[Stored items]

───

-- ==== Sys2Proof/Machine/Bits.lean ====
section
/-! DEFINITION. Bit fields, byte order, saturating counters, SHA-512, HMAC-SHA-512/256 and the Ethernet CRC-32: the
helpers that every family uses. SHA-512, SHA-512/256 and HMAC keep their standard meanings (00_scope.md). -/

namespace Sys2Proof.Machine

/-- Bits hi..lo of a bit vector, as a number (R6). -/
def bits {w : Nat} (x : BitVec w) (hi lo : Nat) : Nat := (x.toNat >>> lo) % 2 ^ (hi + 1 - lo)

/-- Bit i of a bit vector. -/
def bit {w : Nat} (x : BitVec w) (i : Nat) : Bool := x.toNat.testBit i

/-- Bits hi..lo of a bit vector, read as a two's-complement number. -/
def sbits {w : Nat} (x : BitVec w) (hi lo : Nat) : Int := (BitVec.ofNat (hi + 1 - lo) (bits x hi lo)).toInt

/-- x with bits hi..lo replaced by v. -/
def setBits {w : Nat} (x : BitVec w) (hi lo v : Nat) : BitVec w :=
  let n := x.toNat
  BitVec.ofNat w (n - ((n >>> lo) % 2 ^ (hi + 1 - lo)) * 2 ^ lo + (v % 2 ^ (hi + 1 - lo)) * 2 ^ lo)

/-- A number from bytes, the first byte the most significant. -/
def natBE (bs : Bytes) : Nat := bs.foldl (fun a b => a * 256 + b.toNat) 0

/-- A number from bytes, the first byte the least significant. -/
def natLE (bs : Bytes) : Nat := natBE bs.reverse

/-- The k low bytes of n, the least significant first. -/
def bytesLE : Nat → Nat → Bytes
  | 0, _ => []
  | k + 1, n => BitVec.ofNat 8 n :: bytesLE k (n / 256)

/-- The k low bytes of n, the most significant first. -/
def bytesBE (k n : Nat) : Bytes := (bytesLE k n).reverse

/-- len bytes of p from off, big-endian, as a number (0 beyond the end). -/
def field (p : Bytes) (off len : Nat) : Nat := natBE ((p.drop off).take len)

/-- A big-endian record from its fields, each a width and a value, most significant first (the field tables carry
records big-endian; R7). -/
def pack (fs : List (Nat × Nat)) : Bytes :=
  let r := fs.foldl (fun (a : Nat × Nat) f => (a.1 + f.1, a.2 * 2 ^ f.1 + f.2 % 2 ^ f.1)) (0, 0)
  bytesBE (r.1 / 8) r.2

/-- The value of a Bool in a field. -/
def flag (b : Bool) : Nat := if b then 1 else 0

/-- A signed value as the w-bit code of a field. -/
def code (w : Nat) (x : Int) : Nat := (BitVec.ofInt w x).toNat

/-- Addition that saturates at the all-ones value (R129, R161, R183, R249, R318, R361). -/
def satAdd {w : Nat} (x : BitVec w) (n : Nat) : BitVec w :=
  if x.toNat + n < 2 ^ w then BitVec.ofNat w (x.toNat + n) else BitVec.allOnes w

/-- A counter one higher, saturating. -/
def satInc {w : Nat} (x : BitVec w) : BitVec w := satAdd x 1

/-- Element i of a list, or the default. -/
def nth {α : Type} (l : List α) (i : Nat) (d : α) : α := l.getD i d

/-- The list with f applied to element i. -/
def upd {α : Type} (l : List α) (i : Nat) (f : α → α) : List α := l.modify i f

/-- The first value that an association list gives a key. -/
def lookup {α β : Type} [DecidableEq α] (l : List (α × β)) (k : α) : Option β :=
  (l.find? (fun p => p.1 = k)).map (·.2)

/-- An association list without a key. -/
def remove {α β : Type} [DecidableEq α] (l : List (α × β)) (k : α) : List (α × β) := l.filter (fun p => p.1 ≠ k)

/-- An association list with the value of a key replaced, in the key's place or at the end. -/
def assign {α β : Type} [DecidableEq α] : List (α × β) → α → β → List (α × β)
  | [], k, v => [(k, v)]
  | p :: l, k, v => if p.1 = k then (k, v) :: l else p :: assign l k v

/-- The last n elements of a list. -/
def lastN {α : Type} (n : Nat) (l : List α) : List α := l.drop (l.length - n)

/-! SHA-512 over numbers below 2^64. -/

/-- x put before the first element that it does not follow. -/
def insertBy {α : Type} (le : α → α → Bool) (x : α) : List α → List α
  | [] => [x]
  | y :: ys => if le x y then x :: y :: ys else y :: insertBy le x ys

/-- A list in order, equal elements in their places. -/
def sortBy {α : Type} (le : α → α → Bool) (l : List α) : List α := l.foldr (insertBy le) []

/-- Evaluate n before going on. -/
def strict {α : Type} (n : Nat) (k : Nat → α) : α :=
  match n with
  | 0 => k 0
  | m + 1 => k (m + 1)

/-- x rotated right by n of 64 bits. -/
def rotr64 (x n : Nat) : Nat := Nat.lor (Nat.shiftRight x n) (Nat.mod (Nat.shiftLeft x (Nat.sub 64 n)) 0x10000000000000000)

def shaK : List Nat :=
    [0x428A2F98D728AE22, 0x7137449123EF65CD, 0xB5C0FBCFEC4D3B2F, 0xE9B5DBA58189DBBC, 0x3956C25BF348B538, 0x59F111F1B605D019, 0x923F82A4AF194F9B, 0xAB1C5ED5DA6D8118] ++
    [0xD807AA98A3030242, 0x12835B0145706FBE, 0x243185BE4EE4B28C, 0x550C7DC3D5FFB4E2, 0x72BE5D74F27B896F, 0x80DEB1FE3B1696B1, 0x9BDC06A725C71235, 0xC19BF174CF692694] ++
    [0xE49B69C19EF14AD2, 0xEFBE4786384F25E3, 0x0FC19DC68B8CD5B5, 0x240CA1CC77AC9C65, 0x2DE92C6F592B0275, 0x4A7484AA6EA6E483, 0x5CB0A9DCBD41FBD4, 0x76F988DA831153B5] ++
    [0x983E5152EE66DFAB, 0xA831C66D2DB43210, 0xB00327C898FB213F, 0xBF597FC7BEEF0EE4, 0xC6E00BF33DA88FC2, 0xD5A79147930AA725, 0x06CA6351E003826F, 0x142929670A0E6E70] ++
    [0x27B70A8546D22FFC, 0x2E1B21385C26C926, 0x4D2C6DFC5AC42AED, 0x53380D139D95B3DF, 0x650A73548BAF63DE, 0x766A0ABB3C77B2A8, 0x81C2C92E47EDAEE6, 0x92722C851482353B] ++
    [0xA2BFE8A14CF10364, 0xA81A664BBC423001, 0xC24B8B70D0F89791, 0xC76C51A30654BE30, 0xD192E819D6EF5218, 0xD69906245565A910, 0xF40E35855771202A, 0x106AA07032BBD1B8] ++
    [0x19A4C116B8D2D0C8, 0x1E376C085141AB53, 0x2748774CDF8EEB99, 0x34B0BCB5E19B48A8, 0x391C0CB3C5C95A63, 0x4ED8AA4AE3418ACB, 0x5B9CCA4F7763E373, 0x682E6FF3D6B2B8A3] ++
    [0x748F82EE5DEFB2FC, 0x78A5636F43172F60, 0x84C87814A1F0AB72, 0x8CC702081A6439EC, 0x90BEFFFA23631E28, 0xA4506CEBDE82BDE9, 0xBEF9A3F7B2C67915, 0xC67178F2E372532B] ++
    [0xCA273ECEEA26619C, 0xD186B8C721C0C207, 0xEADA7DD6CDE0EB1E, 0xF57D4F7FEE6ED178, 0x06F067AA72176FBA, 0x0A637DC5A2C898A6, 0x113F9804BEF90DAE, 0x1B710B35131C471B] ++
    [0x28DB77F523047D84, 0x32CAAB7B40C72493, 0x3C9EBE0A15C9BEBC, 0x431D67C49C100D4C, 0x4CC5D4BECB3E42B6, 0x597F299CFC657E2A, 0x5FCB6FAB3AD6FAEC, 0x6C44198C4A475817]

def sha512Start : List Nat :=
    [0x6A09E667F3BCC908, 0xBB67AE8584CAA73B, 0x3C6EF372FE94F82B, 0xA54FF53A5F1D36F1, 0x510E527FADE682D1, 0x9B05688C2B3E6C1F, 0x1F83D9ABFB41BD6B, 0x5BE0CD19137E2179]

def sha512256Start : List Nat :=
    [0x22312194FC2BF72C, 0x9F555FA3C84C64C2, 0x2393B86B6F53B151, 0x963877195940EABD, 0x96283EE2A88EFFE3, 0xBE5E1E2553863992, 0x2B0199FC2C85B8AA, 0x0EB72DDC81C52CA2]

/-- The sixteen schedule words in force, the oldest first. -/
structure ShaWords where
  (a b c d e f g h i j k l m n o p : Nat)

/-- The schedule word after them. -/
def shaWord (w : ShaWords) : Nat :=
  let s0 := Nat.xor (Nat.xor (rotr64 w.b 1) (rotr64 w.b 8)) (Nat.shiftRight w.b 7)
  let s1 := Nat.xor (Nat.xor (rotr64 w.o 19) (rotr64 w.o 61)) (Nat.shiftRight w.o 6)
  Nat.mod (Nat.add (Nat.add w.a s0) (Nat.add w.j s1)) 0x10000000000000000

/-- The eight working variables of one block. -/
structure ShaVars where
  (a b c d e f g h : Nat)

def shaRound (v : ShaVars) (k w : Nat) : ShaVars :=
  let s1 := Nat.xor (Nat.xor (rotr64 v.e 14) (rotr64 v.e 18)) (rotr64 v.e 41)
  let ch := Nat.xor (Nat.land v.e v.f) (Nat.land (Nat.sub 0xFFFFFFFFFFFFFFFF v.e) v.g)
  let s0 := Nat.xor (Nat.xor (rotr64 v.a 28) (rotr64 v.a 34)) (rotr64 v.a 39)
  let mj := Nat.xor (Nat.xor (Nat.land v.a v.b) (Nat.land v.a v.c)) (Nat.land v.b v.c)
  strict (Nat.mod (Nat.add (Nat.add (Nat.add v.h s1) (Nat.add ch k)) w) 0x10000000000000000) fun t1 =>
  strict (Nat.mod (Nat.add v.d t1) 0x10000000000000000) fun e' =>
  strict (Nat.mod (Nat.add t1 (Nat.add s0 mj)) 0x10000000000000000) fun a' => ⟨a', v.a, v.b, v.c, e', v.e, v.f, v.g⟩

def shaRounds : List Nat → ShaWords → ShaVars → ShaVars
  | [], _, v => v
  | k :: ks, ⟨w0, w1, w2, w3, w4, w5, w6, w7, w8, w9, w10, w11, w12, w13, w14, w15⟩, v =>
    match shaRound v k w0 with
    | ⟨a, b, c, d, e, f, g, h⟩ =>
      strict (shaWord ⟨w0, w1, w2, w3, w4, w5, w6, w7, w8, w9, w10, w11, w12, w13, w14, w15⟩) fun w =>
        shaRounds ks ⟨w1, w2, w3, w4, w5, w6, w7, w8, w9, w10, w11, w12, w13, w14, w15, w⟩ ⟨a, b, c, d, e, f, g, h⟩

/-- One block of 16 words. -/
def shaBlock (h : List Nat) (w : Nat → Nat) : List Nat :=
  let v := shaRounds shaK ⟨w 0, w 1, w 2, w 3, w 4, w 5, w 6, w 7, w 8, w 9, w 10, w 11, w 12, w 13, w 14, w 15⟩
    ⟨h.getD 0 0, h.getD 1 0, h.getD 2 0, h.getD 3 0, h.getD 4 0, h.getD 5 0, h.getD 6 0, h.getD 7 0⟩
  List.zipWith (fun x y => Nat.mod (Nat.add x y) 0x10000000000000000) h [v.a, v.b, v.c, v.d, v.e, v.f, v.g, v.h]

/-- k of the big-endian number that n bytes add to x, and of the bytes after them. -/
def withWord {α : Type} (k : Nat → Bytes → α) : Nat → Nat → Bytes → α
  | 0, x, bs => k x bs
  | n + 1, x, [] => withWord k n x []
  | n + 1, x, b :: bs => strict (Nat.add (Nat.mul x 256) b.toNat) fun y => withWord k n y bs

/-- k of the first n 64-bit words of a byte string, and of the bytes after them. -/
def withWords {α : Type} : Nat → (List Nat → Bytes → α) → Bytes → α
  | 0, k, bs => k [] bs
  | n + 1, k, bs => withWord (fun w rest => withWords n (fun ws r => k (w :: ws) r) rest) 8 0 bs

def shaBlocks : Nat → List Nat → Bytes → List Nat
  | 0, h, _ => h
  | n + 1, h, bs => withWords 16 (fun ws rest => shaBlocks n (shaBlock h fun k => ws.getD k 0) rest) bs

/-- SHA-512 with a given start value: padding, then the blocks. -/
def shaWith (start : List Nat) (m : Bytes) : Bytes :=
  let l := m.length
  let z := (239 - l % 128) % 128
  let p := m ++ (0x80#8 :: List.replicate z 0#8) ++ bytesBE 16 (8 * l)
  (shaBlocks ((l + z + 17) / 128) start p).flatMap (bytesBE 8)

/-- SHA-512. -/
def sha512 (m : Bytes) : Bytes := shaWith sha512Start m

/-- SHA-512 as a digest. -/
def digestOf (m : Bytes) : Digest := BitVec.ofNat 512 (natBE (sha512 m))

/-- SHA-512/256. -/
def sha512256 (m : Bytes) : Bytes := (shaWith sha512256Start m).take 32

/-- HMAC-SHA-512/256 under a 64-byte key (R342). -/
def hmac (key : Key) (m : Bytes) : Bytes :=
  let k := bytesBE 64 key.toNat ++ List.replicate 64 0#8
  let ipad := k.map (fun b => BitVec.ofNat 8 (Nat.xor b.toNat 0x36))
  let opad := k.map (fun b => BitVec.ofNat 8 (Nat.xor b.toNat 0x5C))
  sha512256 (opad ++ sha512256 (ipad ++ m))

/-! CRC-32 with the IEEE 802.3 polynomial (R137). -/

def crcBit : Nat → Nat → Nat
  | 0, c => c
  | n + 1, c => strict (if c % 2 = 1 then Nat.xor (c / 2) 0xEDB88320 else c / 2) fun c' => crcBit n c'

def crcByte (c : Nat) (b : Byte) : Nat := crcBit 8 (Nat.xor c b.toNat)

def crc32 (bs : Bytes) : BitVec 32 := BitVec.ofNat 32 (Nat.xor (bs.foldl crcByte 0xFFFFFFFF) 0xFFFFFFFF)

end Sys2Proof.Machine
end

───

* [Problem description] All that is wanted is the stretch of lines above from the one containing "List.zipWith (fun x" through the one containing "bs => k [] bs", duplicated exactly.

* [Your solution]
  List.zipWith (fun x y => Nat.mod (Nat.add x y) 0x10000000000000000) h [v.a, v.b, v.c, v.d, v.e, v.f, v.g, v.h]

/-- k of the big-endian number that n bytes add to x, and of the bytes after them. -/
def withWord {α : Type} (k : Nat → Bytes → α) : Nat → Nat → Bytes → α
  | 0, x, bs => k x bs
  | n + 1, x, [] => withWord k n x []
  | n + 1, x, b :: bs => strict (Nat.add (Nat.mul x 256) b.toNat) fun y => withWord k n y bs

/-- k of the first n 64-bit words of a byte string, and of the bytes after them. -/
def withWords {α : Type} : Nat → (List Nat → Bytes → α) → Bytes → α
  | 0, k, bs => k [] bs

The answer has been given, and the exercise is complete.